§ Exercise aim: Only one stretch of the data below is needed. Output the lines from the one with "OnlyModule (State.bootImage s" up to and including the one with "theorem State.enterSafe_frame (s", exactly as they stand.

[Stored data entries]
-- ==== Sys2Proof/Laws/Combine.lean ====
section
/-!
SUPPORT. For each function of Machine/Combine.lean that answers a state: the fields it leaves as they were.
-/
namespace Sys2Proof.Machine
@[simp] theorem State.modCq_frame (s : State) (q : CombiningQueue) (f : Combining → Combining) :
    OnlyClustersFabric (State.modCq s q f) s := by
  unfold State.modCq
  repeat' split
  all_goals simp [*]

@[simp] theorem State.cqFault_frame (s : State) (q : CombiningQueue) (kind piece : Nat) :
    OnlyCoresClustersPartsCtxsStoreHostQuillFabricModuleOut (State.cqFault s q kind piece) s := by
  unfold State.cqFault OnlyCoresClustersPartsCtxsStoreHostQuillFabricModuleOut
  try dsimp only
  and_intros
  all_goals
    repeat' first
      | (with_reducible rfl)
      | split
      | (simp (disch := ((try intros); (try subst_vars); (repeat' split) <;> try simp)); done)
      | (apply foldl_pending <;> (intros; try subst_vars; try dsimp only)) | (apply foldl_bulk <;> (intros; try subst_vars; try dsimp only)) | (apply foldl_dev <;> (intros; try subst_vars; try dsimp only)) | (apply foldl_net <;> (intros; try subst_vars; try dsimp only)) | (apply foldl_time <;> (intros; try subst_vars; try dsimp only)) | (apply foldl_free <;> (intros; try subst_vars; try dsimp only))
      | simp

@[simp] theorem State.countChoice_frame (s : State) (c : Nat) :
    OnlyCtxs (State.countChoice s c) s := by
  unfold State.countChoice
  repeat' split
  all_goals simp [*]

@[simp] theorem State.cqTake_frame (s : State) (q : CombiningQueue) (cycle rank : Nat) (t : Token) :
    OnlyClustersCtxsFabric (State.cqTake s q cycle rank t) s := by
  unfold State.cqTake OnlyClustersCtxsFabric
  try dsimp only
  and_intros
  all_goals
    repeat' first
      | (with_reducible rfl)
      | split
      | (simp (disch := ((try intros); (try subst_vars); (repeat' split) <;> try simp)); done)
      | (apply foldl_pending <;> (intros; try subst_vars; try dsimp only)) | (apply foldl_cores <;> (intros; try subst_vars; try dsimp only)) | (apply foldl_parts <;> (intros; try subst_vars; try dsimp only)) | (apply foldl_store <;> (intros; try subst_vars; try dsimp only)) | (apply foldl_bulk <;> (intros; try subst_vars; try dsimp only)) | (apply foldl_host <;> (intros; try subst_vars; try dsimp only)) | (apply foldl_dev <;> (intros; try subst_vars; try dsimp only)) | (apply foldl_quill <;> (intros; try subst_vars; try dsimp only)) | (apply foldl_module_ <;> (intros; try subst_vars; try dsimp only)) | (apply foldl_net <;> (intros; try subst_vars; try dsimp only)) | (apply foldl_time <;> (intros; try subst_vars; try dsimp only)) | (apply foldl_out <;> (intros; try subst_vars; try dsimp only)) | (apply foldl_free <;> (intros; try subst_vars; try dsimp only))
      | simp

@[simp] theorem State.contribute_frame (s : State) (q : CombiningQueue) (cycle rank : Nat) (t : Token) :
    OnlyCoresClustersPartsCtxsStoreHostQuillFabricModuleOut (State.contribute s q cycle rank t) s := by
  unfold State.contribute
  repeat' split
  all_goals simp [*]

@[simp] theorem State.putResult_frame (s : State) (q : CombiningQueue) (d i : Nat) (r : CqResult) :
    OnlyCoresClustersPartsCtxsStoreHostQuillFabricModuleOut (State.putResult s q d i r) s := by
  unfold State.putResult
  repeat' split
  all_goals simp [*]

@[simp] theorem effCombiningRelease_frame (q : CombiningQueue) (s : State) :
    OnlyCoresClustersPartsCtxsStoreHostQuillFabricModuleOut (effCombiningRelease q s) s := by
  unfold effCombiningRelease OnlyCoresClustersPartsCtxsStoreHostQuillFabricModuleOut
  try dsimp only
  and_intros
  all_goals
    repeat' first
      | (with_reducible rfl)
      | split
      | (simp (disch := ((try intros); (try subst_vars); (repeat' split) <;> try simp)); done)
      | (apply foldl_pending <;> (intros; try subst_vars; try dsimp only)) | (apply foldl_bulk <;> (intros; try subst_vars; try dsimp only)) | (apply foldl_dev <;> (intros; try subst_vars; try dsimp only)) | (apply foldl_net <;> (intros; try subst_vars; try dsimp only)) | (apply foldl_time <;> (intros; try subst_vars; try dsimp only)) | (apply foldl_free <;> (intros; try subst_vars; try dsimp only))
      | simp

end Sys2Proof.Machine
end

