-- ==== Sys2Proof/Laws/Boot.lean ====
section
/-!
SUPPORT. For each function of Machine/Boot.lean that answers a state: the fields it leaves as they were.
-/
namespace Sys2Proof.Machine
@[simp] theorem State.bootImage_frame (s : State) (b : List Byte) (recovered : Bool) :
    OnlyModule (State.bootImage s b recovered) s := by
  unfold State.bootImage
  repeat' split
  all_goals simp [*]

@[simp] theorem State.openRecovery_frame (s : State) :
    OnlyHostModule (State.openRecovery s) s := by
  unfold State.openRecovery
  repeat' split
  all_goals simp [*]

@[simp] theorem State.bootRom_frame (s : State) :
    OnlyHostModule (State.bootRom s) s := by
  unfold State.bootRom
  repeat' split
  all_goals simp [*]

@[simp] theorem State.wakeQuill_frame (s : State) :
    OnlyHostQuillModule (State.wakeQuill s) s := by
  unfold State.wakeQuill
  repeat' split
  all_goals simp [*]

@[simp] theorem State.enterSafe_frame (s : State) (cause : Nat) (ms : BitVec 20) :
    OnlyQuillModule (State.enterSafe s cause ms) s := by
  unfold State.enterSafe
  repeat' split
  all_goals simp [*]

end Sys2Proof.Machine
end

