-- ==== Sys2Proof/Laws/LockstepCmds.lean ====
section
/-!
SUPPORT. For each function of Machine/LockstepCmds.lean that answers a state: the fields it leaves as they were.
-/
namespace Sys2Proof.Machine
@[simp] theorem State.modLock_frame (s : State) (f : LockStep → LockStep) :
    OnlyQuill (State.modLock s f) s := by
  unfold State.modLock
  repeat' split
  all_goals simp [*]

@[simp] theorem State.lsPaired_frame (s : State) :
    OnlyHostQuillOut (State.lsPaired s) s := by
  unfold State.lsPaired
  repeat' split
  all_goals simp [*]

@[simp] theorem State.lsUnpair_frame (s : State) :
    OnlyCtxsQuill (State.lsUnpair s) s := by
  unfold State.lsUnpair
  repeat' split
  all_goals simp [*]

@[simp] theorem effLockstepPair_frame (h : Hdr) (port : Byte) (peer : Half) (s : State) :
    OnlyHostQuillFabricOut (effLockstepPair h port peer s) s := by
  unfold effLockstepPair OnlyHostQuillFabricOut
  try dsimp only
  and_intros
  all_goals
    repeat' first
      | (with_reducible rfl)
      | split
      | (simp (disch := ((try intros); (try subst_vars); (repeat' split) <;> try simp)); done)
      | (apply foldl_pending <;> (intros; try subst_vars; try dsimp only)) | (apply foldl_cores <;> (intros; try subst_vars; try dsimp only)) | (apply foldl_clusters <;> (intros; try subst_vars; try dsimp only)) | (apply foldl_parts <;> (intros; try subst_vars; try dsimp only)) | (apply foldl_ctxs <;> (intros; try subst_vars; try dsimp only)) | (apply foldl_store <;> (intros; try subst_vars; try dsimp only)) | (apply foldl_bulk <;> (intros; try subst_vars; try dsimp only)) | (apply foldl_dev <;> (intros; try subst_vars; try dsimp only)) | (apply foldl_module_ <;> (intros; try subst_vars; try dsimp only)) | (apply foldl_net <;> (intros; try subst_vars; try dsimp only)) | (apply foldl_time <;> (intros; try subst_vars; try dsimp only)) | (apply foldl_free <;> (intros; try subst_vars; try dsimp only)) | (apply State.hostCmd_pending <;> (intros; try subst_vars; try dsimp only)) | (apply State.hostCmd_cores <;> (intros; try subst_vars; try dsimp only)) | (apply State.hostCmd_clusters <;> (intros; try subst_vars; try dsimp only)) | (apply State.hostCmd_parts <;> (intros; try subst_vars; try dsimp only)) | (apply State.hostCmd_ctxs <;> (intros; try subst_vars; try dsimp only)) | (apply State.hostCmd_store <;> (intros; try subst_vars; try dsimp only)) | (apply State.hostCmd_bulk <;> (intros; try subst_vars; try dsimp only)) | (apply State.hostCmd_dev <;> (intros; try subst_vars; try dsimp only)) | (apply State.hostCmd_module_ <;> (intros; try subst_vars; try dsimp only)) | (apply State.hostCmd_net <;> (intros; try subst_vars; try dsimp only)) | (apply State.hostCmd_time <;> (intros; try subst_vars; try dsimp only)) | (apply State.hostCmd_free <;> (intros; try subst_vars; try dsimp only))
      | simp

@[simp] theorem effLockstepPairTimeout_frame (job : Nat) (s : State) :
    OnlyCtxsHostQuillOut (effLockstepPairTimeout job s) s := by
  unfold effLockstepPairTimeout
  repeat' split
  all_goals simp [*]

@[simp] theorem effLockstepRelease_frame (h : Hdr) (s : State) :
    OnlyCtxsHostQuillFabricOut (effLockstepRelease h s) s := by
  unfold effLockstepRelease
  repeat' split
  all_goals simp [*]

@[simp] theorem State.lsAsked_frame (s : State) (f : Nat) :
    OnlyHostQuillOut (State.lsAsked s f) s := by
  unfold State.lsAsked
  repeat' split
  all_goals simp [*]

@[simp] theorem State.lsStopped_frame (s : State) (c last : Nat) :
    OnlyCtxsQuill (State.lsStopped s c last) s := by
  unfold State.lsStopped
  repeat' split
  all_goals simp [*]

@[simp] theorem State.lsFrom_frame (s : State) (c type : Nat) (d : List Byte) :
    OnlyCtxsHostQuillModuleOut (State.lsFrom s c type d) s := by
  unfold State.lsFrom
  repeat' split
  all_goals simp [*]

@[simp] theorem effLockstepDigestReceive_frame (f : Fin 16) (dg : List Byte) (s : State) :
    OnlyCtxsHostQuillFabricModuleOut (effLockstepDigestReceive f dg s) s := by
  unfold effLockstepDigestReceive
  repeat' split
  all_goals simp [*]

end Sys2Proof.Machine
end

§ Solution to the exercise:
    OnlyModule (State.bootImage s b recovered) s := by
  unfold State.bootImage
  repeat' split
  all_goals simp [*]

@[simp] theorem State.openRecovery_frame (s : State) :
    OnlyHostModule (State.openRecovery s) s := by
  unfold State.openRecovery
  repeat' split
  all_goals simp [*]

@[simp] theorem State.bootRom_frame (s : State) :
    OnlyHostModule (State.bootRom s) s := by
  unfold State.bootRom
  repeat' split
  all_goals simp [*]

@[simp] theorem State.wakeQuill_frame (s : State) :
    OnlyHostQuillModule (State.wakeQuill s) s := by
  unfold State.wakeQuill
  repeat' split
  all_goals simp [*]

@[simp] theorem State.enterSafe_frame (s : State) (cause : Nat) (ms : BitVec 20) :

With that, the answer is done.